• Brief:
The answer must be every line below that holds the word "Flight".

• Record extracts:
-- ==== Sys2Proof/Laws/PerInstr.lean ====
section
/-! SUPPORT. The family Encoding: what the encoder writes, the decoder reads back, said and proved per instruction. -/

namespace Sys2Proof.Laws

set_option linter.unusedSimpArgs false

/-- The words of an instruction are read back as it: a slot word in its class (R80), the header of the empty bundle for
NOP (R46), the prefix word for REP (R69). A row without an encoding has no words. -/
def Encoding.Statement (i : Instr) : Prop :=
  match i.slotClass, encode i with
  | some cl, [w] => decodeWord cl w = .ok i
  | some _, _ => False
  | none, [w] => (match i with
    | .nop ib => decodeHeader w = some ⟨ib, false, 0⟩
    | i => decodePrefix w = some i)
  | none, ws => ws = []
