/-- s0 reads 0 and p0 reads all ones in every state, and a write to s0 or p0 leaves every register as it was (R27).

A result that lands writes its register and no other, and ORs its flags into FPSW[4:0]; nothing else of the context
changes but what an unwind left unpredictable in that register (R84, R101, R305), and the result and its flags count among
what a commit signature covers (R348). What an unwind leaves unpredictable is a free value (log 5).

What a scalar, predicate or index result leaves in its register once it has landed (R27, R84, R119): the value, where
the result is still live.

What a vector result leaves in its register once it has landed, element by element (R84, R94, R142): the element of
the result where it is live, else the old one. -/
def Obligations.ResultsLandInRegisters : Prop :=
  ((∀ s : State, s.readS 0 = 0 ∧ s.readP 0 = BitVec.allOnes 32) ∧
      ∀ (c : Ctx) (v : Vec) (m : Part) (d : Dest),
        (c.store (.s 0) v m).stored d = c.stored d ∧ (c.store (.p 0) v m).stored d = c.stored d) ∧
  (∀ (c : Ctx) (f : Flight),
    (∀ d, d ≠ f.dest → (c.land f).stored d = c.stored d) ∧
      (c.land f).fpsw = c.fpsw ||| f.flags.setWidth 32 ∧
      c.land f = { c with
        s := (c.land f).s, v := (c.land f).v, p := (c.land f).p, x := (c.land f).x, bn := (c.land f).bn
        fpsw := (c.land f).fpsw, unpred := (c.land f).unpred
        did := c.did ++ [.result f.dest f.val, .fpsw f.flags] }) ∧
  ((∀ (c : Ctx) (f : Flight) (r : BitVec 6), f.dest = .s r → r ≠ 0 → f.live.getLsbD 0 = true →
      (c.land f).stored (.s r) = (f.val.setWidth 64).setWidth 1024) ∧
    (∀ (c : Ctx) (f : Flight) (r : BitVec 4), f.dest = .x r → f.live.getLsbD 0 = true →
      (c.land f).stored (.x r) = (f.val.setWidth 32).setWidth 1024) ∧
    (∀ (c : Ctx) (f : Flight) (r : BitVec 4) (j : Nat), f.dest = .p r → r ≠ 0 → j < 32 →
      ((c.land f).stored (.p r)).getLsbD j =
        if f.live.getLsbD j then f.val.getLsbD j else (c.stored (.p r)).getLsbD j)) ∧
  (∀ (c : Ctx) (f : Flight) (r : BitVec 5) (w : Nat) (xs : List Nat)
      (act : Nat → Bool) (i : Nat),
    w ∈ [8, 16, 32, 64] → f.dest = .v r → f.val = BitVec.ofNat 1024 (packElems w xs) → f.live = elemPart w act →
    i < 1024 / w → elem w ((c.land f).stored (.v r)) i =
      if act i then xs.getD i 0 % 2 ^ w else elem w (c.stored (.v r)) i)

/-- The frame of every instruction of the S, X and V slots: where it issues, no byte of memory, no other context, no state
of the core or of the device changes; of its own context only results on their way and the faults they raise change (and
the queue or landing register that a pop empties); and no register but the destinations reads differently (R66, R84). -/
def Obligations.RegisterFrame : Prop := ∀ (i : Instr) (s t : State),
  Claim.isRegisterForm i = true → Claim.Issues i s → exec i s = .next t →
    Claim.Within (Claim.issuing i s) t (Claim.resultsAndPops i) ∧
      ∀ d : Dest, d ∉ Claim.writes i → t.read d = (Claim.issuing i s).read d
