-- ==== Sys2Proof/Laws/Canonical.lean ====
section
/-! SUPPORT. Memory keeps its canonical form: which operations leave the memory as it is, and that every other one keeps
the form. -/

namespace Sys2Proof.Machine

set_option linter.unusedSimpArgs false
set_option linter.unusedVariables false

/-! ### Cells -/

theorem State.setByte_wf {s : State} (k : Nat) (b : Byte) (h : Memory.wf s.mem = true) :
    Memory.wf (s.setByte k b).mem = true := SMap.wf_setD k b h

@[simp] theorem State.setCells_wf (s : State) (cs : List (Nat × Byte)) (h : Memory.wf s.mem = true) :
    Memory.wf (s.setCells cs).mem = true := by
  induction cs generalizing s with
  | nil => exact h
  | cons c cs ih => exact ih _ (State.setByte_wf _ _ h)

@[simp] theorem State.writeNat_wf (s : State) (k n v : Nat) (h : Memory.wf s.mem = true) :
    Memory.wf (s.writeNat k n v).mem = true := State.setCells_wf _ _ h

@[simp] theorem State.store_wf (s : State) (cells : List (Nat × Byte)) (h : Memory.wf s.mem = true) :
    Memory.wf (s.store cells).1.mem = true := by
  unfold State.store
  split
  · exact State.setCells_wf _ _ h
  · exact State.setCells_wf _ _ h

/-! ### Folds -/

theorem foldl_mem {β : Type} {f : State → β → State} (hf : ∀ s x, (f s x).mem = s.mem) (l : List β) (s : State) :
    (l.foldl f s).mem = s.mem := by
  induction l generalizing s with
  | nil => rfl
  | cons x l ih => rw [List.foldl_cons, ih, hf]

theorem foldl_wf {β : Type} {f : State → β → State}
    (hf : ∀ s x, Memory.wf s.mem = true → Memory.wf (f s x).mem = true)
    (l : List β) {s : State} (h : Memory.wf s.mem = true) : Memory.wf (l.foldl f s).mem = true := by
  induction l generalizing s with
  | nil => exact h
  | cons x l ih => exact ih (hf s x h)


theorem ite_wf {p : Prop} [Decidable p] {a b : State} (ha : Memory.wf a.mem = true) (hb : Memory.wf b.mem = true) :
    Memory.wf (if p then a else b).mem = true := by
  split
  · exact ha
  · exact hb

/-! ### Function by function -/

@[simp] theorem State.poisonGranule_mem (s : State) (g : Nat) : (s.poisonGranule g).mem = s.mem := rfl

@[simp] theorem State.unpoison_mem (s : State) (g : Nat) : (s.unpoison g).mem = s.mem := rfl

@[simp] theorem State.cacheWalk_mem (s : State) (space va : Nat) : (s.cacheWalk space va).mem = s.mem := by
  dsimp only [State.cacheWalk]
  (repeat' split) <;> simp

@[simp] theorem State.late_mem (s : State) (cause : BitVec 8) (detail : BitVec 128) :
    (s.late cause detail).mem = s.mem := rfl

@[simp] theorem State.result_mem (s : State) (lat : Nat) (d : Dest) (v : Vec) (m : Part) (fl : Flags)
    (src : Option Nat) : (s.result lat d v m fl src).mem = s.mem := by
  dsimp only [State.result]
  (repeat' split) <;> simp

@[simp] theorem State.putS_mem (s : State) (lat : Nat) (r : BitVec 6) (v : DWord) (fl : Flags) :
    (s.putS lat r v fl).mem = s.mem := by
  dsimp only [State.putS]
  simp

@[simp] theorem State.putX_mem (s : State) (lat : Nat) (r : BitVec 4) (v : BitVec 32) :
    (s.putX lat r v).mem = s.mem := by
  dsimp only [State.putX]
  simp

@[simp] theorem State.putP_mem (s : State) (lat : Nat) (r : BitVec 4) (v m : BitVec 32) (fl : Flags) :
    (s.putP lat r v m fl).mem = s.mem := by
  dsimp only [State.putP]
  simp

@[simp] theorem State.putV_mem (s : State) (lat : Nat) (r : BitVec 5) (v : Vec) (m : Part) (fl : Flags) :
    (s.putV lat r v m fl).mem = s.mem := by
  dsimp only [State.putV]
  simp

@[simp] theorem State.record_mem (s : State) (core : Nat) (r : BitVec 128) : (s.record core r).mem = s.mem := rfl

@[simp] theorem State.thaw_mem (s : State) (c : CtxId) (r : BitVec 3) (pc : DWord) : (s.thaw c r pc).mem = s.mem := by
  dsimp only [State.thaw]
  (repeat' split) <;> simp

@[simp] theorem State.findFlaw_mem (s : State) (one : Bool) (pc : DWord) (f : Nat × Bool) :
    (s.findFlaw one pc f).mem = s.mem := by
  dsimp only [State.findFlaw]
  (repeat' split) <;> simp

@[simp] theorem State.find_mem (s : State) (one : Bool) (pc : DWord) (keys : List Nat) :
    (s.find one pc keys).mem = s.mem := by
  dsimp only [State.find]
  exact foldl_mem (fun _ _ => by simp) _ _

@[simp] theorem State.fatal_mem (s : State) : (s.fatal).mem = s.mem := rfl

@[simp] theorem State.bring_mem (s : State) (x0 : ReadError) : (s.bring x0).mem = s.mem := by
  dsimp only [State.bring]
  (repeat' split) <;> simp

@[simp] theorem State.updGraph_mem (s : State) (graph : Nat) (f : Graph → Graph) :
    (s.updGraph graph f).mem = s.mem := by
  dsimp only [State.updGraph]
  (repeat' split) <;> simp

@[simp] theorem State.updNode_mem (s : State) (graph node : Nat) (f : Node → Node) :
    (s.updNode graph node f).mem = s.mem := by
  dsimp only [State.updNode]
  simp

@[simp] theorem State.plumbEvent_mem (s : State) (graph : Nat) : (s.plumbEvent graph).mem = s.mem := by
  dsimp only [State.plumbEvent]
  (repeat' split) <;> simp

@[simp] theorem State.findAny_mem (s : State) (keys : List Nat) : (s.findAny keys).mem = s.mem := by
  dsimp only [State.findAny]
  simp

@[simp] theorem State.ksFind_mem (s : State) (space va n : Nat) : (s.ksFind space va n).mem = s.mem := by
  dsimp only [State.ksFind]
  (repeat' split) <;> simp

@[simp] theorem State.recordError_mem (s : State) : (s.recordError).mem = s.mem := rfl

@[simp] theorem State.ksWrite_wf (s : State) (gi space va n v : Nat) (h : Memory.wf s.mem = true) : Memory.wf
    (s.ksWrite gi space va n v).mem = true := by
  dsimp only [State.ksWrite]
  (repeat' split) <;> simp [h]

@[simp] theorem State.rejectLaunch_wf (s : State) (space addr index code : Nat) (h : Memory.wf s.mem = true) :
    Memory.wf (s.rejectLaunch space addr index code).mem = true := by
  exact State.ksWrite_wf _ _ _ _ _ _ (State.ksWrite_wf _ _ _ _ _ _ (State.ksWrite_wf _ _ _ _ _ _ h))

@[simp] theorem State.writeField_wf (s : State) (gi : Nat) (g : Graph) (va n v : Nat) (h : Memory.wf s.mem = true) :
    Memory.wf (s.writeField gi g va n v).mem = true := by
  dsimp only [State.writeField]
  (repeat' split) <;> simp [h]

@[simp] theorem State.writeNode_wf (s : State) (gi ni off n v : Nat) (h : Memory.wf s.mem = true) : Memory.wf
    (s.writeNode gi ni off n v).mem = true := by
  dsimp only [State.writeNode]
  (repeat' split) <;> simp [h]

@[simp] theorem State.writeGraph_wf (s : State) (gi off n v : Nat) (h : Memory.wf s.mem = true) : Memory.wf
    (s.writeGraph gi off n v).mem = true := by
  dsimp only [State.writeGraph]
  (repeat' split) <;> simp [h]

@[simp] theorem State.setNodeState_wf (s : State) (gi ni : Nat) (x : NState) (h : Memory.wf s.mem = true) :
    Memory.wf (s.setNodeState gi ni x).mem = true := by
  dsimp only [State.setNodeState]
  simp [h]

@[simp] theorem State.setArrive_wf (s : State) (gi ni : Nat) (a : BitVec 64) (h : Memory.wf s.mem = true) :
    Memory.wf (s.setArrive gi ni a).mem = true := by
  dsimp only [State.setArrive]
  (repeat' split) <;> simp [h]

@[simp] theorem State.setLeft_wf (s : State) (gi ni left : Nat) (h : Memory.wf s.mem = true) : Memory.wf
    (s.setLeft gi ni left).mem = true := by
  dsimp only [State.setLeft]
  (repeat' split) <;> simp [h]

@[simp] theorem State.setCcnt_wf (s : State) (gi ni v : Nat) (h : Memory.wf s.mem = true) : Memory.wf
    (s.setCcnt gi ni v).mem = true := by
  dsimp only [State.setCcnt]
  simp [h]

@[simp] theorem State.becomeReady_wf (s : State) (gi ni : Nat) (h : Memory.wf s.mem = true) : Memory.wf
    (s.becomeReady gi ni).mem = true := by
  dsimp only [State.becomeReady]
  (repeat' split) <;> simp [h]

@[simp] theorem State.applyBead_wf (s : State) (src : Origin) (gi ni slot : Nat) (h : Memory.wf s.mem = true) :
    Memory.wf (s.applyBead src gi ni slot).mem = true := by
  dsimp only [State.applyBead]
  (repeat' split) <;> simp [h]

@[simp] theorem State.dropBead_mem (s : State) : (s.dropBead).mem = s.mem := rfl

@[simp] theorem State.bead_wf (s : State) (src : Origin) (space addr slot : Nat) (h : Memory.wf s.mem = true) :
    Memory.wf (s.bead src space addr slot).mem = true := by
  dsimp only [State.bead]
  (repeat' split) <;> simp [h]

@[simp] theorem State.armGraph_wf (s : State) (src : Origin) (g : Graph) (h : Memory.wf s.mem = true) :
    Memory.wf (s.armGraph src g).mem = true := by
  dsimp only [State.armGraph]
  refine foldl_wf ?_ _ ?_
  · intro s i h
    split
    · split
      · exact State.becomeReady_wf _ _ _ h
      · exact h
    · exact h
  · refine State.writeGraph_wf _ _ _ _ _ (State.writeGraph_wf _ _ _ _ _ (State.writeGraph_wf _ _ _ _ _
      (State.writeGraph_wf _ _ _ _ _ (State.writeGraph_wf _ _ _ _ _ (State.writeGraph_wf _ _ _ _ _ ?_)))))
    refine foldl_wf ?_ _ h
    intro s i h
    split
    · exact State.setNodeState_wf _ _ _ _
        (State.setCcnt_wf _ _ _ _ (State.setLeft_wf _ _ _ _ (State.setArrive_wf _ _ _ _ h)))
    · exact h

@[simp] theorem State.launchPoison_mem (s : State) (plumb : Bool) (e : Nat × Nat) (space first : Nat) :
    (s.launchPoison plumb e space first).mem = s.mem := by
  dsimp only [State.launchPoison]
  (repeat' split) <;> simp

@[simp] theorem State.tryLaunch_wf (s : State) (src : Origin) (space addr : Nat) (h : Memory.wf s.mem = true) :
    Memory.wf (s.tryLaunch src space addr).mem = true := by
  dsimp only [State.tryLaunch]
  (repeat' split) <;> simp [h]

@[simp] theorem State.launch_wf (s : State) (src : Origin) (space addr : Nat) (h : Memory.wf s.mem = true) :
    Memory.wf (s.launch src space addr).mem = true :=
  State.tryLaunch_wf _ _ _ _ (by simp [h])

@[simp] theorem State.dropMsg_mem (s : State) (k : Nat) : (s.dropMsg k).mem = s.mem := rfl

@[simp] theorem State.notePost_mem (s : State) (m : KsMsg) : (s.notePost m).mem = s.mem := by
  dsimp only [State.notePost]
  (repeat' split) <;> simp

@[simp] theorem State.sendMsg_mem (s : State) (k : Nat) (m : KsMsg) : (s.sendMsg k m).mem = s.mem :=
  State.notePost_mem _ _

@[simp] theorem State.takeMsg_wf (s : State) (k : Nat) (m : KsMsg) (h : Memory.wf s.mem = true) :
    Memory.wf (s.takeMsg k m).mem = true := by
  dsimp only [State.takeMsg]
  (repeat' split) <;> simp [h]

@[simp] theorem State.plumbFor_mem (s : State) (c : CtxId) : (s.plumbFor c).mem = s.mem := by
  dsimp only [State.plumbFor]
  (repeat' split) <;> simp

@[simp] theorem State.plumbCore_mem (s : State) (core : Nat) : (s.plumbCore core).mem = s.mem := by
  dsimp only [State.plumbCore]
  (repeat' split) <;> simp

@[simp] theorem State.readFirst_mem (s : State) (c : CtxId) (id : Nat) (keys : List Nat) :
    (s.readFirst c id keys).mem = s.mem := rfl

• The answer:
  (∀ (c : Ctx) (f : Flight),
  ((∀ (c : Ctx) (f : Flight) (r : BitVec 6), f.dest = .s r → r ≠ 0 → f.live.getLsbD 0 = true →
    (∀ (c : Ctx) (f : Flight) (r : BitVec 4), f.dest = .x r → f.live.getLsbD 0 = true →
    (∀ (c : Ctx) (f : Flight) (r : BitVec 4) (j : Nat), f.dest = .p r → r ≠ 0 → j < 32 →
  (∀ (c : Ctx) (f : Flight) (r : BitVec 5) (w : Nat) (xs : List Nat)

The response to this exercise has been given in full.